Supplied material >>
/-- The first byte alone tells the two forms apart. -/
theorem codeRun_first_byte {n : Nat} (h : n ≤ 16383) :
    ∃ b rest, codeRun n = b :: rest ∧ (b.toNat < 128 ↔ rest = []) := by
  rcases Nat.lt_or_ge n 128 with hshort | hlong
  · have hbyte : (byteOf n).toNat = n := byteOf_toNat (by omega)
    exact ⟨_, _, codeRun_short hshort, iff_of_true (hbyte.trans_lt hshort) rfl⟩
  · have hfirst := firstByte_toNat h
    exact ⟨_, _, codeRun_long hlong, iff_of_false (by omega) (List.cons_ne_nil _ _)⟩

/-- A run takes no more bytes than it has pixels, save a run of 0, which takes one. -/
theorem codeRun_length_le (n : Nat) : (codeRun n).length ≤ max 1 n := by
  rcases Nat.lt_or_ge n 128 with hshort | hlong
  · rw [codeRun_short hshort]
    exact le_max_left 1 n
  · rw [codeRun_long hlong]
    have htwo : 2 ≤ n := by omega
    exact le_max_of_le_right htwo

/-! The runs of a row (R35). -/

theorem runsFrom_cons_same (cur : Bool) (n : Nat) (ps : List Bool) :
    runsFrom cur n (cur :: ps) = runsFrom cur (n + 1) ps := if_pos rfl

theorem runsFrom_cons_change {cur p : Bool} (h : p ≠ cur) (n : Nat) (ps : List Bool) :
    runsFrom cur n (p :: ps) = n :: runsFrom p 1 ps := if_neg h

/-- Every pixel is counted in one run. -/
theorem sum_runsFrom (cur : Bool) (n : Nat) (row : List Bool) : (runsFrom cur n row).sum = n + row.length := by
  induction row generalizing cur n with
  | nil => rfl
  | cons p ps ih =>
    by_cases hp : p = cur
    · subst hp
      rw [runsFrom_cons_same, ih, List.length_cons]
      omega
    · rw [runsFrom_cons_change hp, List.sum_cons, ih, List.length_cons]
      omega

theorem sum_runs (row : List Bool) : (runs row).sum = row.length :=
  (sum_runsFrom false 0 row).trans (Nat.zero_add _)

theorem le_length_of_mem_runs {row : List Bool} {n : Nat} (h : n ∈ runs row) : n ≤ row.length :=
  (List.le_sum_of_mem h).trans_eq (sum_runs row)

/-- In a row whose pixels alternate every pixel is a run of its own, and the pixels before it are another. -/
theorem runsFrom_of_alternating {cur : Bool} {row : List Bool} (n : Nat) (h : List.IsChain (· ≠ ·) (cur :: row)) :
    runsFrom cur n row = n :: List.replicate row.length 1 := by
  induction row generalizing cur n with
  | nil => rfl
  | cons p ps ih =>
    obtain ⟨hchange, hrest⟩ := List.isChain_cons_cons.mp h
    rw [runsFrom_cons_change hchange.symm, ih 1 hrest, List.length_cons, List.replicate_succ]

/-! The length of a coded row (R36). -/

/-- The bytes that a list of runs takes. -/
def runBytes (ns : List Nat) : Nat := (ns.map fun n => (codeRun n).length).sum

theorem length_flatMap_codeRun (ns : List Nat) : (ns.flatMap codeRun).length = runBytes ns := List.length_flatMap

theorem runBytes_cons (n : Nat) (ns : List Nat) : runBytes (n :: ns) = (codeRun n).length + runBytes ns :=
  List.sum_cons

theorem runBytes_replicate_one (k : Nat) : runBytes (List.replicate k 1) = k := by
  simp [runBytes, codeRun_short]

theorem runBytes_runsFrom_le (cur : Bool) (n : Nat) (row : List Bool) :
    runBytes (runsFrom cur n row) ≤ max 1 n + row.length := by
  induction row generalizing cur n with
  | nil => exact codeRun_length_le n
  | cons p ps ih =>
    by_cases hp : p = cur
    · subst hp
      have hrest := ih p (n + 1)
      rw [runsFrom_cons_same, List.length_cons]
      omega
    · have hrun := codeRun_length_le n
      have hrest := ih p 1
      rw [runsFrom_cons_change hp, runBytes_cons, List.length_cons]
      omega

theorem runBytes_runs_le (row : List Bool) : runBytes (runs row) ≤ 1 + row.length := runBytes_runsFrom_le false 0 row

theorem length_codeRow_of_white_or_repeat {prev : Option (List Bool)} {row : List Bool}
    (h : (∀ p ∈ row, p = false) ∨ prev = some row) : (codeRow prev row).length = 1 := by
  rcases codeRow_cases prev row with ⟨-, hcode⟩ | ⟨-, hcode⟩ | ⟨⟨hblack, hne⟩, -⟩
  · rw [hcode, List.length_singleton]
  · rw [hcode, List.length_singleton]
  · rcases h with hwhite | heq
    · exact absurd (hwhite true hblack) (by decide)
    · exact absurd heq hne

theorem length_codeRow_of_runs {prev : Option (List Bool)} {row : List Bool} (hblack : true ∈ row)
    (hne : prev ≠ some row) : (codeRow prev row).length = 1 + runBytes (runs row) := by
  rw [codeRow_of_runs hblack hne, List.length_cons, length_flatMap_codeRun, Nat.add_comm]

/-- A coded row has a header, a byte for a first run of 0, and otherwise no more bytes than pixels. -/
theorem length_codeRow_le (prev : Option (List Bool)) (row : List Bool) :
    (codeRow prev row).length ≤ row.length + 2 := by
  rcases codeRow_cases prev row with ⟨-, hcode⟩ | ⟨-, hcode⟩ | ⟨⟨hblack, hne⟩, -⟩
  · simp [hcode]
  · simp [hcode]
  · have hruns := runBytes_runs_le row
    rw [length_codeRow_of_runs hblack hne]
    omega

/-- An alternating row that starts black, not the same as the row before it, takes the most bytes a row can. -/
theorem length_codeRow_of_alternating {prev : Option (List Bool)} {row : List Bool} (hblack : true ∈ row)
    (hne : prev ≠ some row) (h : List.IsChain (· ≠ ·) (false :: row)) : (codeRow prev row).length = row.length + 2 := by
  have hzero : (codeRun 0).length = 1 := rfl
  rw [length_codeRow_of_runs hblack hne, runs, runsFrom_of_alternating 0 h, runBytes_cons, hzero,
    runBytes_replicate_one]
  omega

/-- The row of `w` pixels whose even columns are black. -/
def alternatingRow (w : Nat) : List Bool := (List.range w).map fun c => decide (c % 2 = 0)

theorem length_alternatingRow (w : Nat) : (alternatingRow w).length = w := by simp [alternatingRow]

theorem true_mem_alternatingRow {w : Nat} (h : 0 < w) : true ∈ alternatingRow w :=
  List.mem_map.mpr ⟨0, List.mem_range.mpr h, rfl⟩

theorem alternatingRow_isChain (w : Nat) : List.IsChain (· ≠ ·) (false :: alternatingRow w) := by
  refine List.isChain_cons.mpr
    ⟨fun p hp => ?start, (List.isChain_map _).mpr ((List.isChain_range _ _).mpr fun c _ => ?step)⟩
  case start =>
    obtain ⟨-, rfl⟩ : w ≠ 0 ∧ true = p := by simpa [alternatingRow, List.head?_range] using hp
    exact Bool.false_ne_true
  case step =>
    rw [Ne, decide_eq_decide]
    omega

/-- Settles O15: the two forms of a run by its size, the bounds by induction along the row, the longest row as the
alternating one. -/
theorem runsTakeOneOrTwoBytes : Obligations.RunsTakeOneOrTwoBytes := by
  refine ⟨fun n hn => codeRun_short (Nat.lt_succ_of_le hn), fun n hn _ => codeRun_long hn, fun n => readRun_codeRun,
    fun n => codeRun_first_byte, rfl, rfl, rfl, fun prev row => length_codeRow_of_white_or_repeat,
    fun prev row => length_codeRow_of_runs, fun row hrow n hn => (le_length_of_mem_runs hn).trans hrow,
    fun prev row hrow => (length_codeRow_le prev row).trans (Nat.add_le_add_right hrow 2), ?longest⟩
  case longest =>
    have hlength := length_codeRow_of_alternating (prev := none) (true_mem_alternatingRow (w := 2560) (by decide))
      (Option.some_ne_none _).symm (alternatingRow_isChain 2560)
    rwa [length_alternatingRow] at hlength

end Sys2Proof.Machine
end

* * *

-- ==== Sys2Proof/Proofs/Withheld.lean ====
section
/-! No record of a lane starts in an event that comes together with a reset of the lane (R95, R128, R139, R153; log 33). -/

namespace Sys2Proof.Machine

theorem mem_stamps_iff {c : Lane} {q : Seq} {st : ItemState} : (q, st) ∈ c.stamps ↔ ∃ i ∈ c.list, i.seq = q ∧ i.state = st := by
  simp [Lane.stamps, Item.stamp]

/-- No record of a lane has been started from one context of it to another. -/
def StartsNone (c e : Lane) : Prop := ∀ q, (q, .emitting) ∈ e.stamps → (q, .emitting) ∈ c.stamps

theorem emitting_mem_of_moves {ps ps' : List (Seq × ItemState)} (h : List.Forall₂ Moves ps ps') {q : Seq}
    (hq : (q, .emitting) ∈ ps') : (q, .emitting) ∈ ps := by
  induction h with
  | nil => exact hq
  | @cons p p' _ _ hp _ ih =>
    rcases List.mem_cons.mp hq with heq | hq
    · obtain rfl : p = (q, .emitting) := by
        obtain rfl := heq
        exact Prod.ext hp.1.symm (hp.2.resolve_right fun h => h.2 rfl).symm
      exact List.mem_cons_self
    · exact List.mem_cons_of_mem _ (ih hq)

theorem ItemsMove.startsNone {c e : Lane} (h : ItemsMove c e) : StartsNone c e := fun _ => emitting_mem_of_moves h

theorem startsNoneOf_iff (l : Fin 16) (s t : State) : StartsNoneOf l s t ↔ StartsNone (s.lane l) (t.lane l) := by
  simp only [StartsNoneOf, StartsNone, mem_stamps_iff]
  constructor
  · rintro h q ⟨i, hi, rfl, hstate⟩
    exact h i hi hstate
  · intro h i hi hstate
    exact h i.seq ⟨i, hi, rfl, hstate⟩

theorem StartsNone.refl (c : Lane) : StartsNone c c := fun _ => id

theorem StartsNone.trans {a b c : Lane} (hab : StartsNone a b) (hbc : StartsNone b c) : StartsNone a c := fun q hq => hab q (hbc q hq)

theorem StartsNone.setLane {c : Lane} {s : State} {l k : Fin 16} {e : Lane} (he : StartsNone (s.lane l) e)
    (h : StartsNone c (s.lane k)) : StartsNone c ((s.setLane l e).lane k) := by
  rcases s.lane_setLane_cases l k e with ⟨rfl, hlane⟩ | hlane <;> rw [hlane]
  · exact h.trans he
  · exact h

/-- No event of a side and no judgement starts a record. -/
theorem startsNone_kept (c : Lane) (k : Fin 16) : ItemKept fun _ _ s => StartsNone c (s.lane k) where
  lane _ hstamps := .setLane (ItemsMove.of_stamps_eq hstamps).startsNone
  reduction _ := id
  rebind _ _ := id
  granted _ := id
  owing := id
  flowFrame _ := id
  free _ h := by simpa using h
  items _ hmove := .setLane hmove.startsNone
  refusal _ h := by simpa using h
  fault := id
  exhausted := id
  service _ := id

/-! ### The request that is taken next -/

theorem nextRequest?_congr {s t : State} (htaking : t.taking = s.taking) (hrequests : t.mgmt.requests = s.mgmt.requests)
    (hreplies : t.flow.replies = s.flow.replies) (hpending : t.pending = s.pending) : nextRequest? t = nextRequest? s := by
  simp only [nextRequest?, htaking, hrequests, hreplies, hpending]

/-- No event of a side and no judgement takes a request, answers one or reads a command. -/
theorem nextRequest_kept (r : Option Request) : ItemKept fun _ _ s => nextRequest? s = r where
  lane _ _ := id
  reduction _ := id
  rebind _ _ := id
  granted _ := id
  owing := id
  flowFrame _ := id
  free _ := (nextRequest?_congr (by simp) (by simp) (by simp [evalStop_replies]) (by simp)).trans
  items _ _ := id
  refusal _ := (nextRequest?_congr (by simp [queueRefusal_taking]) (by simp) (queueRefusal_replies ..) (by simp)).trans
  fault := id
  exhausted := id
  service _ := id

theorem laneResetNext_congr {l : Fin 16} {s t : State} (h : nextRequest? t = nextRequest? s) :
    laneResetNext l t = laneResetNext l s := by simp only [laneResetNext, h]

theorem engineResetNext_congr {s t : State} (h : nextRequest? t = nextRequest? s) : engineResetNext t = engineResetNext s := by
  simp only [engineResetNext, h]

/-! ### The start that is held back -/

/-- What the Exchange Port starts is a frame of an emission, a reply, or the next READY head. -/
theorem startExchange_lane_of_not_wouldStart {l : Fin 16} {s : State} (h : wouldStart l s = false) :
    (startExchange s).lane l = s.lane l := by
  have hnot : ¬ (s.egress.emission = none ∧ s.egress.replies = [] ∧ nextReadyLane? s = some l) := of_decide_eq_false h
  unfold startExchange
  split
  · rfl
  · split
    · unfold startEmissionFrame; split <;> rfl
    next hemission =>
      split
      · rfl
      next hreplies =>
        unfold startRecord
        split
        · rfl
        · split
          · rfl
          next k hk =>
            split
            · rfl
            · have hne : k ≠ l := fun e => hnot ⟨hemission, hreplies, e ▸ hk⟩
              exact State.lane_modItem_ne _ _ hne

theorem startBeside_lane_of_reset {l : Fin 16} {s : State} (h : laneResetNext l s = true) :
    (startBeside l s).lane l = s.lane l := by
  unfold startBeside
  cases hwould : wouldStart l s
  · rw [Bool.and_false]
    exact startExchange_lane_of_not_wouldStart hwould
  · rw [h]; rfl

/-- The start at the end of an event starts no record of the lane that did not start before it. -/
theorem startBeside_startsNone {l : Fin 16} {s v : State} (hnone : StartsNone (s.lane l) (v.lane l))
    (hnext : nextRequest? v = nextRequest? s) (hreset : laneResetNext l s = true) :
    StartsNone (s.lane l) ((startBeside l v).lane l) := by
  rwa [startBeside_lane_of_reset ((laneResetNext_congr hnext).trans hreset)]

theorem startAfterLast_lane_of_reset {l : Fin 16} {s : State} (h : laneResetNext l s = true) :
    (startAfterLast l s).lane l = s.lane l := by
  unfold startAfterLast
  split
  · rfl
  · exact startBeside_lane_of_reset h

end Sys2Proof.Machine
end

==

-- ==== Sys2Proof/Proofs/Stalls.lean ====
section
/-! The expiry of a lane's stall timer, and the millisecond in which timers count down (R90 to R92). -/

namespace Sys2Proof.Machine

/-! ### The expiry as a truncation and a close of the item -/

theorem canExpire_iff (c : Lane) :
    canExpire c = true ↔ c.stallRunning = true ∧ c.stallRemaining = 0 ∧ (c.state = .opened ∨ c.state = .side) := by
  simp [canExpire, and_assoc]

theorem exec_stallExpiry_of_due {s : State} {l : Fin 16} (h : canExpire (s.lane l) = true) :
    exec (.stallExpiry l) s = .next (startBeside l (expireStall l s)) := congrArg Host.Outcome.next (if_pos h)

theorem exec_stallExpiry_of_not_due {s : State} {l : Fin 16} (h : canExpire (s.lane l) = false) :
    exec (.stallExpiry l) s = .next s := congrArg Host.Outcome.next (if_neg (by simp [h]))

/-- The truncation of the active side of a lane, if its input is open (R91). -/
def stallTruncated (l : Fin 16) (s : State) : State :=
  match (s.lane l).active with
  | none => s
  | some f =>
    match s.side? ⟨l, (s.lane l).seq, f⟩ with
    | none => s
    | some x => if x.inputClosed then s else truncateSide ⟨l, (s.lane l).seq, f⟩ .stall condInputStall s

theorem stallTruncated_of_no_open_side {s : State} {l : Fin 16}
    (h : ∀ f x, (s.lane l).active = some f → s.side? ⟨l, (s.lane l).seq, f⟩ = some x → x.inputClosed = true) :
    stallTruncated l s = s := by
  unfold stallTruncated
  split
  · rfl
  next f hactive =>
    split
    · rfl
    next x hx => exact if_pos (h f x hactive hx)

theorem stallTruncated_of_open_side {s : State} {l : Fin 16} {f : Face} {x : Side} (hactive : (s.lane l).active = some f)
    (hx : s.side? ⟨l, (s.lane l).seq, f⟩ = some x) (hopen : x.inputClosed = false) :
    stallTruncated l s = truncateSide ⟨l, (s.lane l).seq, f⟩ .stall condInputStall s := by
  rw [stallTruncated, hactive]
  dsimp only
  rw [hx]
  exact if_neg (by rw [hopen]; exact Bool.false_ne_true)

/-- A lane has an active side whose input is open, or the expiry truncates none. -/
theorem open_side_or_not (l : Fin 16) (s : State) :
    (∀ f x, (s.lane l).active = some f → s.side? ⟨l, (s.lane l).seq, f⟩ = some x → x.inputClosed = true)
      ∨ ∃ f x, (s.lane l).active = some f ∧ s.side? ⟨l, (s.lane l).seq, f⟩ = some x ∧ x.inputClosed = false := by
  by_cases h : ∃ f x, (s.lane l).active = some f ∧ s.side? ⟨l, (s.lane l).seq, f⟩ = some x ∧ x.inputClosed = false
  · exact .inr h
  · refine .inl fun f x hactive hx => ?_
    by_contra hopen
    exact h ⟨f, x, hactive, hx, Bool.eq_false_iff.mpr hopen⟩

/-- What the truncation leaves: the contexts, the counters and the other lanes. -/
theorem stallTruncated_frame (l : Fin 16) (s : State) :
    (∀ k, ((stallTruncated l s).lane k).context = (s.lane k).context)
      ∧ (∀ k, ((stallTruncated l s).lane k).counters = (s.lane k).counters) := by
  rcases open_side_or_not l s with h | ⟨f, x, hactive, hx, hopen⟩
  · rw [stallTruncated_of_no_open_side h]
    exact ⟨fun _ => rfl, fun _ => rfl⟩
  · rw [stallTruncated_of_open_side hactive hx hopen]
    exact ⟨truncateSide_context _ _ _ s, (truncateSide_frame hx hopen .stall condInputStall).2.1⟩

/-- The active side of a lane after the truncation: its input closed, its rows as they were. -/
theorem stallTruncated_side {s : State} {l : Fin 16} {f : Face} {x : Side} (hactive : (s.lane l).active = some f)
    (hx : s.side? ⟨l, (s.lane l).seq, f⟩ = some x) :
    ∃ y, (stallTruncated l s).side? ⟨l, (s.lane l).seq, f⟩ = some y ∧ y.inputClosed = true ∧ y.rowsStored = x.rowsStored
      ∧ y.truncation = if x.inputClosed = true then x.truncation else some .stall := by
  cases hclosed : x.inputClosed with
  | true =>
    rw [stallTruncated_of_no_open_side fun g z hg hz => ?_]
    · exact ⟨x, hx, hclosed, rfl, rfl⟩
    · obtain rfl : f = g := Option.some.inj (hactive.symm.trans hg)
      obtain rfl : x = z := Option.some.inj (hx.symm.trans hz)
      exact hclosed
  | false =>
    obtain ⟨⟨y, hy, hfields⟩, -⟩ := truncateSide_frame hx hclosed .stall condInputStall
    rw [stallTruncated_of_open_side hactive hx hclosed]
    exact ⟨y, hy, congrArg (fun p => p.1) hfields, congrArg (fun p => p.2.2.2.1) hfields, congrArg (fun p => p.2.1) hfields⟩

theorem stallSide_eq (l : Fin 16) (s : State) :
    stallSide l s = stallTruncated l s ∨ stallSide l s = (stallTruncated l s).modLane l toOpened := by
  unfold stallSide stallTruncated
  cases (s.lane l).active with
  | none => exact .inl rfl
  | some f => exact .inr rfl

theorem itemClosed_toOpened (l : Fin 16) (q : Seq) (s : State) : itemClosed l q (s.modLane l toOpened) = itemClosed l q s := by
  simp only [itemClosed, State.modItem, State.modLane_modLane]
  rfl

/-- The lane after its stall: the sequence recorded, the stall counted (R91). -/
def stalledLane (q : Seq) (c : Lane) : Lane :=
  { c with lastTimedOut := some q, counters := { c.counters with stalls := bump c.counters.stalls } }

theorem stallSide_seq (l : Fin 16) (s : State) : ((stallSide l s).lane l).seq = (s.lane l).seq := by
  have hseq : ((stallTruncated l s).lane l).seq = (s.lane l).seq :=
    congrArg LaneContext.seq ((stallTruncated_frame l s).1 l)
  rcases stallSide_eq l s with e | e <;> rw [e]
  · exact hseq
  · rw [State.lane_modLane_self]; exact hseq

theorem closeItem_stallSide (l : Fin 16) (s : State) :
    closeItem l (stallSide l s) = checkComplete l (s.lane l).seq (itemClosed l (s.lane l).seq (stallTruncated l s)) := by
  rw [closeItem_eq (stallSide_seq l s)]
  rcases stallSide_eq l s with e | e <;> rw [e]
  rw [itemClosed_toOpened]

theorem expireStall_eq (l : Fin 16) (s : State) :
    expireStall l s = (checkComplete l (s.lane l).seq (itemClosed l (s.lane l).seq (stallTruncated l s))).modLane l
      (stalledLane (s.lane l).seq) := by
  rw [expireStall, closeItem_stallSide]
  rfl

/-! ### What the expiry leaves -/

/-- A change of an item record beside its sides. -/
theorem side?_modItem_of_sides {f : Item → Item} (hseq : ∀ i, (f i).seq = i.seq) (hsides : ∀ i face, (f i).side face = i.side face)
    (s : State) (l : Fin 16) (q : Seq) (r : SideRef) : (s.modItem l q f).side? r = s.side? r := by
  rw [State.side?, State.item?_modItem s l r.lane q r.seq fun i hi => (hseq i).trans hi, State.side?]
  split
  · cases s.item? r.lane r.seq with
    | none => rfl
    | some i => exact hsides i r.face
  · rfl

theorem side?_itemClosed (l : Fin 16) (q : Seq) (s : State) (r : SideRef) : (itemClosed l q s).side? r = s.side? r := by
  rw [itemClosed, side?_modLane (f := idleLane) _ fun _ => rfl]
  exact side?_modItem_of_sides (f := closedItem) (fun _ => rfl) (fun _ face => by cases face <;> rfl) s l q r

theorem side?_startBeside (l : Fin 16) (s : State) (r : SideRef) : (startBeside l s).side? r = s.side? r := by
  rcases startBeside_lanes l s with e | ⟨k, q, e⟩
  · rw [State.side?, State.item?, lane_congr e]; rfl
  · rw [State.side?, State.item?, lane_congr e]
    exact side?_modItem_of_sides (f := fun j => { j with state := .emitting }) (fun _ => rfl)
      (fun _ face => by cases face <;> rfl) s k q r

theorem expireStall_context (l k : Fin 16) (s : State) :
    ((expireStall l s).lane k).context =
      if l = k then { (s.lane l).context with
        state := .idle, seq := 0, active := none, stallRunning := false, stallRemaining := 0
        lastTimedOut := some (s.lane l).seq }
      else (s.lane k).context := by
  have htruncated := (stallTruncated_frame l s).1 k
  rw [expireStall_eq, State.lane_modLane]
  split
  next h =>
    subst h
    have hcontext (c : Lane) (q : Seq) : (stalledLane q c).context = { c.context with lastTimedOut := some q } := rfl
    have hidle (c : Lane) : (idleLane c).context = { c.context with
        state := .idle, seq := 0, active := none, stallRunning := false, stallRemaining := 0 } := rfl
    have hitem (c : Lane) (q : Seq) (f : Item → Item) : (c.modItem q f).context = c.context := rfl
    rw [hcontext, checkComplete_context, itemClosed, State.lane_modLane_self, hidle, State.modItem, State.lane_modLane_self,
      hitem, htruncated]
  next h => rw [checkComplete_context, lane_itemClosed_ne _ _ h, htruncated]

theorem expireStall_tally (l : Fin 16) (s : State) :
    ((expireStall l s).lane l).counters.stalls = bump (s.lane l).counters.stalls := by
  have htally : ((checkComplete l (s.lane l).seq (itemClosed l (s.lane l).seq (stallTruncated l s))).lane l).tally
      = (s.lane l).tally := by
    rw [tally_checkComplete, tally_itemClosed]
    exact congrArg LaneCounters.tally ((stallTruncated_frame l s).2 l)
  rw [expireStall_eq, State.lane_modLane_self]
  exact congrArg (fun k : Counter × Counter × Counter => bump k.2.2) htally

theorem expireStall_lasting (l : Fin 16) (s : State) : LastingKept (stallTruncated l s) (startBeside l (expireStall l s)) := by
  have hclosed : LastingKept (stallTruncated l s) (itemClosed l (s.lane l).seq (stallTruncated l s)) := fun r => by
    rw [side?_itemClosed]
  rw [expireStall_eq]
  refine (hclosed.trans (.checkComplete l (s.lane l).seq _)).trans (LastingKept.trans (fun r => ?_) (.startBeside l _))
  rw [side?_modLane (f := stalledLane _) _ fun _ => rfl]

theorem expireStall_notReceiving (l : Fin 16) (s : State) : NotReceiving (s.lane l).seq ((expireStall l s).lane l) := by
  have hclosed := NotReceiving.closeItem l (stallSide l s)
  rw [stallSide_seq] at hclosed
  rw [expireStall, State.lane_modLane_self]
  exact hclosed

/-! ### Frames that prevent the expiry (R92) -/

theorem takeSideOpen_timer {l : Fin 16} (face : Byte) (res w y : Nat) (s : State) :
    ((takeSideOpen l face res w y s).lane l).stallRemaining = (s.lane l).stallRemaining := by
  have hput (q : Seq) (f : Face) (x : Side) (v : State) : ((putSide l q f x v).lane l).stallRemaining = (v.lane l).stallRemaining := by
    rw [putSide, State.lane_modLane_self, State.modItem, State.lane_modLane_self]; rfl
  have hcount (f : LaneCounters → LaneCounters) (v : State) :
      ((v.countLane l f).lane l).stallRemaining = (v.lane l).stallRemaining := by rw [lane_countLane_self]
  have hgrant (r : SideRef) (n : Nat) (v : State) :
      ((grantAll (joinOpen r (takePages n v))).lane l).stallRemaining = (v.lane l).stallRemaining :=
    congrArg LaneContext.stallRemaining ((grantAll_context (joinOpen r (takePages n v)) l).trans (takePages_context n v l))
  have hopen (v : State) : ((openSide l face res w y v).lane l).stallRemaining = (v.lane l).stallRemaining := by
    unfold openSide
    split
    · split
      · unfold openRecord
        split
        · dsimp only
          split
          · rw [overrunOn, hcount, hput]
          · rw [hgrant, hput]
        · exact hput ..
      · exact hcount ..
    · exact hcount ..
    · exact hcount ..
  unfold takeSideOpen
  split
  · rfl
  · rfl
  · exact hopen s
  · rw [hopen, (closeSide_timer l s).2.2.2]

Exercise requirements >>
Among the records above, find the lines that contain "SideRef" and copy every one.

Expected answer >>
    (s : State) (l : Fin 16) (q : Seq) (r : SideRef) : (s.modItem l q f).side? r = s.side? r := by
theorem side?_itemClosed (l : Fin 16) (q : Seq) (s : State) (r : SideRef) : (itemClosed l q s).side? r = s.side? r := by
theorem side?_startBeside (l : Fin 16) (s : State) (r : SideRef) : (startBeside l s).side? r = s.side? r := by
  have hgrant (r : SideRef) (n : Nat) (v : State) :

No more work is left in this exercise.